Замерла, так и не отпустив ручку чемодана, мечтая, чтобы запах оказался галлюцинацией. Чем-то вроде фантомной боли, когда мозг продолжает думать, что отсутствующая конечность все еще на месте.
— Наконец-то. Приехала.
Чарльз явно стоял в дверях гостиной, прямо за моей спиной. Не буду оборачиваться. Ни за что.
— Что ты тут забыл?
Он рассмеялся, а потом произнес фразу, которая все же заставила обернуться:
— Я тут живу.
— Неужели? Ты должен был съехать.
— С чего это вдруг? Из-за той твоей пэмээсной истерики?
— Это была не истерика, а обдуманное решение, катись уже к черту! Сколько можно!
По прежнему чувствовал себя здесь хозяином. Хозяином надо мной. Захотелось швырнуть в него чемодан, может, тогда перестал бы злобно гримасничать. Так и остался подростком, у которого вместо мозга овсянка. Вот тебе и высшая справедливость — задумалась о том, чего не хватает — держи! И почему такое не работает с крем-брюле!
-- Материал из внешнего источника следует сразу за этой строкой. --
-- ==== Sys2Proof/Laws/KeepsAxis.lean ====
section
/-! SUPPORT. What the operations of axes, trajectories, homing, compare and capture keep: each keeps the queue and the invariant. -/

set_option linter.unusedTactic false
set_option linter.unreachableTactic false
set_option linter.tactic.unusedName false

namespace Sys2Proof.Machine

theorem execRecordLoadDone_keeps {s t : State} (h : Keeps s t) (e : Nat) :
    KeepsOut s (execRecordLoadDone e t) := by
  unfold execRecordLoadDone
  repeat' first
  | intro _
  | with_reducible assumption
  | fail_if_no_progress extract_lets +onlyGivenNames z
    first
    | (refine (have hz : Keeps s z := ?_; ?_))
      subst z
      rotate_left
      try clear_value z
    | try clear_value z
  | with_reducible
      first
      | apply keepsOut_next | apply State.put_keeps | apply keeps_ite | apply keeps_foldl
  | split

theorem execClauseDispatch_keeps {s t : State} (h : Keeps s t) :
    KeepsOut s (execClauseDispatch t) := by
  unfold execClauseDispatch
  repeat' first
  | intro _
  | with_reducible assumption
  | fail_if_no_progress extract_lets +onlyGivenNames z
    first
    | (refine (have hz : Keeps s z := ?_; ?_))
      subst z
      rotate_left
      try clear_value z
    | try clear_value z
  | with_reducible
      first
      | apply keepsOut_next | apply State.dispatchTo_keeps | apply keeps_ite | apply keeps_foldl
  | split

theorem execSelfTestComplete_keeps {s t : State} (h : Keeps s t) (e : Nat) (pass : Bool) :
    KeepsOut s (execSelfTestComplete e pass t) := by
  unfold execSelfTestComplete
  repeat' first
  | intro _
  | with_reducible assumption
  | fail_if_no_progress extract_lets +onlyGivenNames z
    first
    | (refine (have hz : Keeps s z := ?_; ?_))
      subst z
      rotate_left
      try clear_value z
    | try clear_value z
  | with_reducible
      first
      | apply keepsOut_next | apply State.quarantined_keeps | apply State.report_keeps | apply State.setService_keeps
      | apply State.setEngSt_keeps | apply State.put_keeps | apply State.injFired_keeps | apply State.when_keeps
      | apply keeps_ite | apply keeps_foldl
  | split

theorem execDeadline_keeps {s t : State} (h : Keeps s t) (d : Nat) :
    KeepsOut s (execDeadline d t) := by
  unfold execDeadline
  repeat' first
  | intro _
  | with_reducible assumption
  | fail_if_no_progress extract_lets +onlyGivenNames z
    first
    | (refine (have hz : Keeps s z := ?_; ?_))
      subst z
      rotate_left
      try clear_value z
    | try clear_value z
  | with_reducible
      first
      | apply keepsOut_next | apply State.pastDeadline_keeps | apply keeps_ite | apply keeps_foldl
  | split

theorem execOverrunFault_keeps {s t : State} (h : Keeps s t) (a : Nat) :
    KeepsOut s (execOverrunFault a t) := by
  unfold execOverrunFault
  repeat' first
  | intro _
  | with_reducible assumption
  | fail_if_no_progress extract_lets +onlyGivenNames z
    first
    | (refine (have hz : Keeps s z := ?_; ?_))
      subst z
      rotate_left
      try clear_value z
    | try clear_value z
  | with_reducible
      first
      | apply keepsOut_next | apply State.post_keeps | apply keeps_ite | apply keeps_foldl
  | split

theorem execBudget_keeps {s t : State} (h : Keeps s t) (e : Nat) :
    KeepsOut s (execBudget e t) := by
  unfold execBudget
  repeat' first
  | intro _
  | with_reducible assumption
  | fail_if_no_progress extract_lets +onlyGivenNames z
    first
    | (refine (have hz : Keeps s z := ?_; ?_))
      subst z
      rotate_left
      try clear_value z
    | try clear_value z
  | with_reducible
      first
      | apply keepsOut_next | apply State.putInst_keeps | apply State.trc_keeps | apply keeps_ite | apply keeps_foldl
  | split

theorem keeps_trcTail {s t : State} (h : Keeps s t) {r : Nat} {l : List Nat} (hl : t.trcBuf = r :: l) :
    Keeps s { t with trcBuf := l } :=
  keeps_trc h fun hb => by rw [hl] at hb; simp only [List.length_cons] at hb; omega

theorem execTraceDrain_keeps {s t : State} (h : Keeps s t) : KeepsOut s (execTraceDrain t) := by
  unfold execTraceDrain
  refine keepsOut_next ?_
  split
  · exact h
  rename_i hb
  split
  · exact h
  extract_lets +onlyGivenNames i z
  have hz : Keeps s z := State.store_keeps (State.errFix_keeps (keeps_trcTail h hb) ..) ..
  clear_value z
  repeat' first
  | intro _
  | with_reducible assumption
  | fail_if_no_progress extract_lets +onlyGivenNames z
    first
    | (refine (have hz : Keeps s z := ?_; ?_))
      subst z
      rotate_left
      try clear_value z
    | try clear_value z
  | with_reducible
      first
      | apply State.put_keeps
      | apply State.when_keeps | apply State.incWrap_keeps | apply State.trcTrigger_keeps | apply keeps_ite
  | split
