-- ==== Sys2Proof/Laws/KeepsDrive.lean ====
section
/-! SUPPORT. What the operations of local drives and field I/O keep: each keeps the queue and the invariant. -/

set_option linter.unusedTactic false
set_option linter.unreachableTactic false
set_option linter.tactic.unusedName false

namespace Sys2Proof.Machine

theorem State.gatesOff_keeps {s t : State} (h : Keeps s t) (p : Nat) :
    Keeps s (State.gatesOff t p) := by
  unfold State.gatesOff
  repeat' first
  | intro _
  | with_reducible assumption
  | fail_if_no_progress extract_lets +onlyGivenNames z
    first
    | (refine (have hz : Keeps s z := ?_; ?_))
      subst z
      rotate_left
      try clear_value z
    | try clear_value z
  | with_reducible
      first
      | apply State.rdyUp_keeps | apply State.put_keeps | apply keeps_ite | apply keeps_foldl
  | split

theorem State.hwOff_keeps {s t : State} (h : Keeps s t) (p : Nat) :
    Keeps s (State.hwOff t p) := by
  unfold State.hwOff
  repeat' first
  | intro _
  | with_reducible assumption
  | fail_if_no_progress extract_lets +onlyGivenNames z
    first
    | (refine (have hz : Keeps s z := ?_; ?_))
      subst z
      rotate_left
      try clear_value z
    | try clear_value z
  | with_reducible
      first
      | apply State.post_keeps | apply State.gatesOff_keeps | apply keeps_ite | apply keeps_foldl
  | split

theorem State.gateFault_keeps {s t : State} (h : Keeps s t) (p : Nat) :
    Keeps s (State.gateFault t p) := by
  unfold State.gateFault
  repeat' first
  | intro _
  | with_reducible assumption
  | fail_if_no_progress extract_lets +onlyGivenNames z
    first
    | (refine (have hz : Keeps s z := ?_; ?_))
      subst z
      rotate_left
      try clear_value z
    | try clear_value z
  | with_reducible
      first
      | apply State.put_keeps | apply State.incSat_keeps | apply State.hwOff_keeps | apply State.report_keeps
      | apply keeps_ite | apply keeps_foldl
  | split

theorem State.phaseRead_keeps {s t : State} (h : Keeps s t) (vals : List Nat) (p : Nat) :
    Keeps s (State.phaseRead t vals p) := by
  unfold State.phaseRead
  repeat' first
  | intro _
  | with_reducible assumption
  | fail_if_no_progress extract_lets +onlyGivenNames z
    first
    | (refine (have hz : Keeps s z := ?_; ?_))
      subst z
      rotate_left
      try clear_value z
    | try clear_value z
  | with_reducible
      first
      | apply State.put_keeps | apply State.puti_keeps | apply State.each_keeps | apply keeps_ite | apply keeps_foldl
  | split

theorem State.chopper_keeps {s t : State} (h : Keeps s t) (p : Nat) (chs : Bool) :
    Keeps s (State.chopper t p chs) := by
  unfold State.chopper
  repeat' first
  | intro _
  | with_reducible assumption
  | fail_if_no_progress extract_lets +onlyGivenNames z
    first
    | (refine (have hz : Keeps s z := ?_; ?_))
      subst z
      rotate_left
      try clear_value z
    | try clear_value z
  | with_reducible
      first
      | apply State.incSat_keeps | apply State.when_keeps | apply State.put_keeps | apply keeps_ite
      | apply keeps_foldl
  | split

theorem State.ofsAdd_keeps {s t : State} (h : Keeps s t) (vals : List Nat) (p : Nat) :
    Keeps s (State.ofsAdd t vals p) := by
  unfold State.ofsAdd
  repeat' first
  | intro _
  | with_reducible assumption
  | fail_if_no_progress extract_lets +onlyGivenNames z
    first
    | (refine (have hz : Keeps s z := ?_; ?_))
      subst z
      rotate_left
      try clear_value z
    | try clear_value z
  | with_reducible
      first
      | apply State.put_keeps | apply State.puti_keeps | apply State.each_keeps | apply keeps_ite | apply keeps_foldl
  | split

theorem State.ofsTake_keeps {s t : State} (h : Keeps s t) (p : Nat) (v : Nat) (w : Nat) :
    Keeps s (State.ofsTake t p v w) := by
  unfold State.ofsTake
  repeat' first
  | intro _
  | with_reducible assumption
  | fail_if_no_progress extract_lets +onlyGivenNames z
    first
    | (refine (have hz : Keeps s z := ?_; ?_))
      subst z
      rotate_left
      try clear_value z
    | try clear_value z
  | with_reducible
      first
      | apply State.put_keeps | apply keeps_ite | apply keeps_foldl
  | split

theorem State.pulseRest_keeps {s t : State} (h : Keeps s t) (p : Nat) :
    Keeps s (State.pulseRest t p) := by
  unfold State.pulseRest
  repeat' first
  | intro _
  | with_reducible assumption
  | fail_if_no_progress extract_lets +onlyGivenNames z
    first
    | (refine (have hz : Keeps s z := ?_; ?_))
      subst z
      rotate_left
      try clear_value z
    | try clear_value z
  | with_reducible
      first
      | apply State.put_keeps | apply keeps_ite | apply keeps_foldl
  | split

theorem State.startTick_keeps {s t : State} (h : Keeps s t) (p : Nat) :
    Keeps s (State.startTick t p) := by
  unfold State.startTick
  repeat' first
  | intro _
  | with_reducible assumption
  | fail_if_no_progress extract_lets +onlyGivenNames z
    first
    | (refine (have hz : Keeps s z := ?_; ?_))
      subst z
      rotate_left
      try clear_value z
    | try clear_value z
  | with_reducible
      first
      | apply State.each_keeps | apply State.pulseRest_keeps | apply State.put_keeps | apply State.when_keeps
      | apply State.incSat_keeps | apply keeps_ite | apply keeps_foldl
  | split

theorem State.convPort_keeps {s t : State} (h : Keeps s t) (vals : List Nat) (chs : Nat) (ref : Bool) (p : Nat) :
    Keeps s (State.convPort t vals chs ref p) := by
  unfold State.convPort
  repeat' first
  | intro _
  | with_reducible assumption
  | fail_if_no_progress extract_lets +onlyGivenNames z
    first
    | (refine (have hz : Keeps s z := ?_; ?_))
      subst z
      rotate_left
      try clear_value z
    | try clear_value z
  | with_reducible
      first
      | apply State.phaseRead_keeps | apply State.startTick_keeps | apply State.each_keeps | apply State.incSat_keeps
      | apply State.rdyUp_keeps | apply State.chopper_keeps | apply State.ofsAdd_keeps | apply State.put_keeps
      | apply keeps_ite | apply keeps_foldl
  | split

theorem State.sampled_keeps {s t : State} (h : Keeps s t) (p : Nat) :
    Keeps s (State.sampled t p) := by
  unfold State.sampled
  repeat' first
  | intro _
  | with_reducible assumption
  | fail_if_no_progress extract_lets +onlyGivenNames z
    first
    | (refine (have hz : Keeps s z := ?_; ?_))
      subst z
      rotate_left
      try clear_value z
    | try clear_value z
  | with_reducible
      first
      | apply State.incSat_keeps | apply State.put_keeps | apply keeps_ite | apply keeps_foldl
  | split

theorem State.ellipsis_keeps {s t : State} (h : Keeps s t) (p : Nat) :
    Keeps s (State.ellipsis t p) := by
  unfold State.ellipsis
  repeat' first
  | intro _
  | with_reducible assumption
  | fail_if_no_progress extract_lets +onlyGivenNames z
    first
    | (refine (have hz : Keeps s z := ?_; ?_))
      subst z
      rotate_left
      try clear_value z
    | try clear_value z
  | with_reducible
      first
      | apply State.put_keeps | apply State.when_keeps | apply State.incSat_keeps | apply keeps_ite
      | apply keeps_foldl
  | split

theorem State.showCurrents_keeps {s t : State} (h : Keeps s t) (p : Nat) :
    Keeps s (State.showCurrents t p) := by
  unfold State.showCurrents
  repeat' first
  | intro _
  | with_reducible assumption
  | fail_if_no_progress extract_lets +onlyGivenNames z
    first
    | (refine (have hz : Keeps s z := ?_; ?_))
      subst z
      rotate_left
      try clear_value z
    | try clear_value z
  | with_reducible
      first
      | apply State.put_keeps | apply keeps_ite | apply keeps_foldl
  | split

theorem State.takeSample_keeps {s t : State} (h : Keeps s t) (p : Nat) :
    Keeps s (State.takeSample t p) := by
  unfold State.takeSample
  repeat' first
  | intro _
  | with_reducible assumption
  | fail_if_no_progress extract_lets +onlyGivenNames z
    first
    | (refine (have hz : Keeps s z := ?_; ?_))
      subst z
      rotate_left
      try clear_value z
    | try clear_value z
  | with_reducible
      first
      | apply State.showCurrents_keeps | apply State.puti_keeps | apply State.ellipsis_keeps | apply State.each_keeps
      | apply State.sampled_keeps | apply State.put_keeps | apply keeps_ite | apply keeps_foldl
  | split

theorem State.angleTo_keeps {s t : State} (h : Keeps s t) (p : Nat) (ang : Nat) :
    Keeps s (State.angleTo t p ang) := by
  unfold State.angleTo
  repeat' first
  | intro _
  | with_reducible assumption
  | fail_if_no_progress extract_lets +onlyGivenNames z
    first
    | (refine (have hz : Keeps s z := ?_; ?_))
      subst z
      rotate_left
      try clear_value z
    | try clear_value z
  | with_reducible
      first
      | apply State.put_keeps | apply keeps_ite | apply keeps_foldl
  | split

theorem State.estimate_keeps {s t : State} (h : Keeps s t) (p : Nat) :
    Keeps s (State.estimate t p) := by
  unfold State.estimate
  repeat' first
  | intro _
  | with_reducible assumption
  | fail_if_no_progress extract_lets +onlyGivenNames z
    first
    | (refine (have hz : Keeps s z := ?_; ?_))
      subst z
      rotate_left
      try clear_value z
    | try clear_value z
  | with_reducible
      first
      | apply State.angleTo_keeps | apply State.put_keeps | apply State.puti_keeps | apply keeps_ite
      | apply keeps_foldl
  | split

theorem State.applyVec_keeps {s t : State} (h : Keeps s t) (p : Nat) (v : Nat) :
    Keeps s (State.applyVec t p v) := by
  unfold State.applyVec
  repeat' first
  | intro _
  | with_reducible assumption
  | fail_if_no_progress extract_lets +onlyGivenNames z
    first
    | (refine (have hz : Keeps s z := ?_; ?_))
      subst z
      rotate_left
      try clear_value z
    | try clear_value z
  | with_reducible
      first
      | apply State.each_keeps | apply State.put_keeps | apply keeps_ite | apply keeps_foldl
  | split

theorem State.evaluate_keeps {s t : State} (h : Keeps s t) (p : Nat) :
    Keeps s (State.evaluate t p) := by
  unfold State.evaluate
  repeat' first
  | intro _
  | with_reducible assumption
  | fail_if_no_progress extract_lets +onlyGivenNames z
    first
    | (refine (have hz : Keeps s z := ?_; ?_))
      subst z
      rotate_left
      try clear_value z
    | try clear_value z
  | with_reducible
      first
      | apply State.stageAt_keeps | apply State.when_keeps | apply State.applyVec_keeps | apply State.put_keeps
      | apply State.incSat_keeps | apply State.takeSample_keeps | apply State.estimate_keeps | apply keeps_ite
      | apply keeps_foldl
  | split

theorem State.seedFlux_keeps {s t : State} (h : Keeps s t) (p : Nat) (ang : Nat) (mag : Int) :
    Keeps s (State.seedFlux t p ang mag) := by
  unfold State.seedFlux
  repeat' first
  | intro _
  | with_reducible assumption
  | fail_if_no_progress extract_lets +onlyGivenNames z
    first
    | (refine (have hz : Keeps s z := ?_; ?_))
      subst z
      rotate_left
      try clear_value z
    | try clear_value z
  | with_reducible
      first
      | apply State.stageAt_keeps | apply State.rdyUp_keeps | apply State.angleTo_keeps | apply State.put_keeps
      | apply State.puti_keeps | apply keeps_ite | apply keeps_foldl
  | split

theorem State.startFails_keeps {s t : State} (h : Keeps s t) (p : Nat) :
    Keeps s (State.startFails t p) := by
  unfold State.startFails
  repeat' first
  | intro _
  | with_reducible assumption
  | fail_if_no_progress extract_lets +onlyGivenNames z
    first
    | (refine (have hz : Keeps s z := ?_; ?_))
      subst z
      rotate_left
      try clear_value z
    | try clear_value z
  | with_reducible
      first
      | apply State.stageAt_keeps | apply State.put_keeps | apply keeps_ite | apply keeps_foldl
  | split

theorem State.pulsesDone_keeps {s t : State} (h : Keeps s t) (p : Nat) :
    Keeps s (State.pulsesDone t p) := by
  unfold State.pulsesDone
  repeat' first
  | intro _
  | with_reducible assumption
  | fail_if_no_progress extract_lets +onlyGivenNames z
    first
    | (refine (have hz : Keeps s z := ?_; ?_))
      subst z
      rotate_left
      try clear_value z
    | try clear_value z
  | with_reducible
      first
      | apply State.seedFlux_keeps | apply State.startFails_keeps | apply keeps_ite | apply keeps_foldl
  | split

theorem State.loadAngle_keeps {s t : State} (h : Keeps s t) (p : Nat) :
    Keeps s (State.loadAngle t p) := by
  unfold State.loadAngle
  repeat' first
  | intro _
  | with_reducible assumption
  | fail_if_no_progress extract_lets +onlyGivenNames z
    first
    | (refine (have hz : Keeps s z := ?_; ?_))
      subst z
      rotate_left
      try clear_value z
    | try clear_value z
  | with_reducible
      first
      | apply State.incSat_keeps | apply State.useFree_keeps | apply State.put_keeps | apply keeps_ite
      | apply keeps_foldl
  | split

theorem State.setPoints_keeps {s t : State} (h : Keeps s t) (p : Nat) :
    Keeps s (State.setPoints t p) := by
  unfold State.setPoints
  repeat' first
  | intro _
  | with_reducible assumption
  | fail_if_no_progress extract_lets +onlyGivenNames z
    first
    | (refine (have hz : Keeps s z := ?_; ?_))
      subst z
      rotate_left
      try clear_value z
    | try clear_value z
  | with_reducible
      first
      | apply State.puti_keeps | apply keeps_ite | apply keeps_foldl
  | split

theorem State.currentLoop_keeps {s t : State} (h : Keeps s t) (p : Nat) (k : Nat) :
    Keeps s (State.currentLoop t p k) := by
  unfold State.currentLoop
  repeat' first
  | intro _
  | with_reducible assumption
  | fail_if_no_progress extract_lets +onlyGivenNames z
    first
    | (refine (have hz : Keeps s z := ?_; ?_))
      subst z
      rotate_left
      try clear_value z
    | try clear_value z
  | with_reducible
      first
      | apply State.put_keeps | apply State.puti_keeps | apply keeps_ite | apply keeps_foldl
  | split

theorem State.microStep_keeps {s t : State} (h : Keeps s t) (p : Nat) :
    Keeps s (State.microStep t p) := by
  unfold State.microStep
  repeat' first
  | intro _
  | with_reducible assumption
  | fail_if_no_progress extract_lets +onlyGivenNames z
    first
    | (refine (have hz : Keeps s z := ?_; ?_))
      subst z
      rotate_left
      try clear_value z
    | try clear_value z
  | with_reducible
      first
      | apply State.loadAngle_keeps | apply State.resChange_keeps | apply State.put_keeps | apply keeps_ite
      | apply keeps_foldl
  | split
— Тише, тише! — Он вскинул руки, как будто сдавался. «Как будто» — Чарли никогда не сдается, пока не доведет меня до нервного срыва. — Не стоит усугублять. По крайней мере, пока не получу все ответы…
— Что? О чем ты? Ничего я тебе объяснять не должна, ты мне никто вообще, — попыталась пройти мимо него к лестнице, но Чарли так сильно вцепился в мое предплечье, что я вскрикнула. Осклабился, сближая лица, а я онемела, как будто все внутри превратилось в отвратительную комковатую вату. С трудом заставила себя пару раз дернуться, но выкрутиться из захвата не получилось.
— Боюсь, тебе все же придется объясниться, — потянул меня в сторону гостиной, я в последнем усилии уцепилась за косяк арки, ноготь больно подломился — тянул изо всех сил.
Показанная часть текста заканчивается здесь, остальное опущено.